Николай Константинович обхватил деревянного коллегу, чтобы не упасть, поскольку сил у него не осталось совсем. Но жест получился очень даже в тему.
– Я спас вас для того, чтобы дать вам еще один шанс на искупление вины, – заявил Николай Константинович, продолжая держаться за столб. – И если снова не будете меня слушаться – погибнете в огне, который я вызову уже из этого вулкана!
– А кто же ты, батюшка? – прерывающимся голосом спросил Ерофеич, напуганный и присмиревший. – Али ты дух?
– Я? – Николай Константинович вздохнул. – Я воплощение Перуна на земле! Неужели вы еще не поняли, бестолковые дети мои?
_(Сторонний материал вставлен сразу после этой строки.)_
-- ==== Sys2Proof/Tests/Slice0.lean ====
section
/-! SUPPORT. Small checks of the model: operands that are refused, the formats and the CRC, one command at a time on
small states, and for every statement with hypotheses a state that meets them, clause by clause. -/

namespace Sys2Proof.Tests

open Sys2Proof Sys2Proof.Machine

-- One theorem after the other: the kernel's evaluations then need no thread of their own.
set_option Elab.async false

/-! ## Small states -/

/-- A setup record for home device 50h with two devices, two regions and a ring of 40 pages of 32 bytes. -/
def bodyOf (hold gen : Byte) : List Byte :=
  [0xC7, 0x1E, 1, gen, 2, 2, hold, 20, 50, 1, 0, 0, 0x40, 0, 0x28, 0, 0x50, 3, 2, 0x54, 1, 3] ++ List.replicate 10 0
    ++ [0, 0, 8, 0, 4, 1, 0, 0, 0, 2] ++ List.replicate 84 0

def withCrc (bs : List Byte) : List Byte := bs ++ wordBytes (crc16 bs)

def record : List Byte := withCrc (bodyOf 25 5)

def tabs : Tables where
  devices := [{ addr := 0x50, capacity := 32768, pageSize := 32 }, { addr := 0x54, capacity := 8192, pageSize := 64 }]
  regions := [{ dev := 0, firstPage := 8, pageCount := 4 }, { dev := 1, firstPage := 0, pageCount := 2 }]
  ring := some { dev := 0, firstPage := 64, pageCount := 40 }
  holdLimit := 25
  pollLimit := 20
  idleLimit := 50
  speed := .khz400
  generation := 5

/-- Out of reset and UNCONFIGURED, the gate OPEN, between frames. -/
def unc : State :=
  { State.reset with
    inReset := false, setup := { Setup.reset with phase := .none }, port := { Port.reset with gate := .opn } }

/-- CONFIGURED under the sample tables, the gate OPEN, between frames. -/
def cfg : State :=
  { unc with
    setup := { Setup.reset with config := .configured, tables := tabs, phase := .none }
    queue := { openGroup := some Group.empty, sealed := [], lost := false }
    journal := { Journal.reset with head := 64 }
    down := { Downstream.reset with states := [.ready, .ready], speed := .khz400 } }

def inF (f : Frame) (s : State) : State := { s with port := { s.port with frame := some f, idleTimer := some 50 } }

def heldAt (h : HoldPoint) (s : State) : State :=
  { s with port := { s.port with hold := h, holdTimer := some 25, idleTimer := none } }

/-- A hold at this point has been decided, in the clock pulse before it. -/
def dueAt (h : HoldPoint) (s : State) : State := { s with port := { s.port with hold := h } }

def fr : Frame := newFrame tabs

/-- A write frame to a device index, classified at an address, with a count of acknowledged data bytes. -/
def wf (c : FrameClass) (d : Nat) (a : Word) (n : Nat) : Frame :=
  { fr with
    direction := some .write, devAddr := 0x50, dev := some d, cls := c, headerBytes := 3, start := some a, acked := n }

def markF (v : Byte) : Frame := { wf .mark 0 0x80 1 with markByte := some v }

def readF : Frame := { fr with direction := some .read, devAddr := 0x50, dev := some 0, cls := .read, headerBytes := 1 }

def relayF (d : Direction) (n : Nat) : Frame :=
  { fr with direction := some d, devAddr := 0x20, cls := .relay, headerBytes := 1, acked := n }

def relayTo (d : Direction) (st : RelayStage) : Relay :=
  { addr := 0x20, direction := d, opened := decide (st ≠ .requested), naked := false, home := none, stage := st, byte := 0x40 }

def homeRelay (byteRelayed : Bool) (st : RelayStage) : Relay :=
  { relayTo .write st with addr := 0x50, home := some { start := 0x0000, byteRelayed := byteRelayed } }

def granted (r : Requester) (s : State) : State := { s with down := { s.down with grant := some r } }

def acting (r : Requester) (a : Activity) (s : State) : State :=
  { s with down := { s.down with grant := some r, activity := a } }

/-- The upstream side of the granted READ or RELAY has ended. -/
def ending (s : State) : State := { s with down := { s.down with ended := true } }

def pollOf (follows attempt : Bool) : Poll :=
  { addr := 0x50, limit := 20, followsWrite := follows, afterRefusal := false, attempt := attempt }

def polled (r : Requester) (p : Poll) (s : State) : State :=
  { s with down := { s.down with grant := some r, poll := some p } }

def devices (x y : DevState) (s : State) : State := { s with down := { s.down with states := [x, y] } }

def reads (ph : ReadPhase) (snap : Option (List Byte)) (s : State) : State :=
  { s with read := { dev := 0, phase := ph, snapshot := snap } }

def relays (r : Relay) (s : State) : State := { s with relay := some r }

def slots (x y : Slot) (s : State) : State := { s with forward := { one := x, two := y } }

def page (n start : Nat) : PageImage := PageImage.opened n (BitVec.ofNat 16 start)

def collecting : Slot := .collecting 1 0x1000 (page 64 0x1000)

def waiting : Slot := .waiting 1 [{ start := 0x1000, data := [0xAA] }]

def performing : Slot := .performing 1 [{ start := 0x1000, data := [0xAA] }]

def entry : Entry := { dev := 0, start := 0x0100, data := [0x10, 0x11] }

/-- A sealed group of one entry with a record of one page at the head. -/
def grp (st : GroupState) : Group :=
  { state := st, tag := some 0x2D, seq := some 1, entries := [entry], placement := some { first := 64, count := 1 }
    progress := 0, passes := 1, touchesSetup := false }

/-- The engine at a step of a sealed group, its record live. -/
def atStep (p : Phase) (g : Group) (s : State) : State :=
  { s with
    queue := { s.queue with sealed := [g] }
    journal := { s.journal with live := g.placement }
    engine := { s.engine with state := .phase p } }

def openGrp (es : List Entry) (s : State) : State :=
  { s with queue := { s.queue with openGroup := some { Group.empty with entries := es } } }

def withImage (s : State) : State :=
  { s with store := { s.store with image := some { dev := 0, page := (page 32 0x100).write 0 0xAA, second := false } } }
Сармовчане повалились на колени. Аргументы у новоиспеченного Перуна были весьма сильными.
После этого на холме воцарилась атмосфера благоговения и беспрекословного подчинения руководителю экспедиции. На всякий случай и остальных своих товарищей Николай Константинович наделил небесной пропиской. Алексея он представил как Леля, юного и веселого бога любви. Свою дочь Софи, в полном соответствии со славянской мифологией, нарек Деваной, богиней, умевшей превращаться в птицу. Унылый геолог Савельев получил почетное звание бога огня Сварога. Сложнее всего было с Мустафой Блюментростом, который ни своим внешним видом, ни поведением нисколько не походил на персонажа древнерусских преданий; однако Николай Константинович ловко выкрутился из ситуации, назвав Мустафу Семарглом, божеством неясных функций, про которого все слышали, но никто толком не знал, откуда этот Семаргл взялся в дружном славянском пантеоне и чем он там занимается.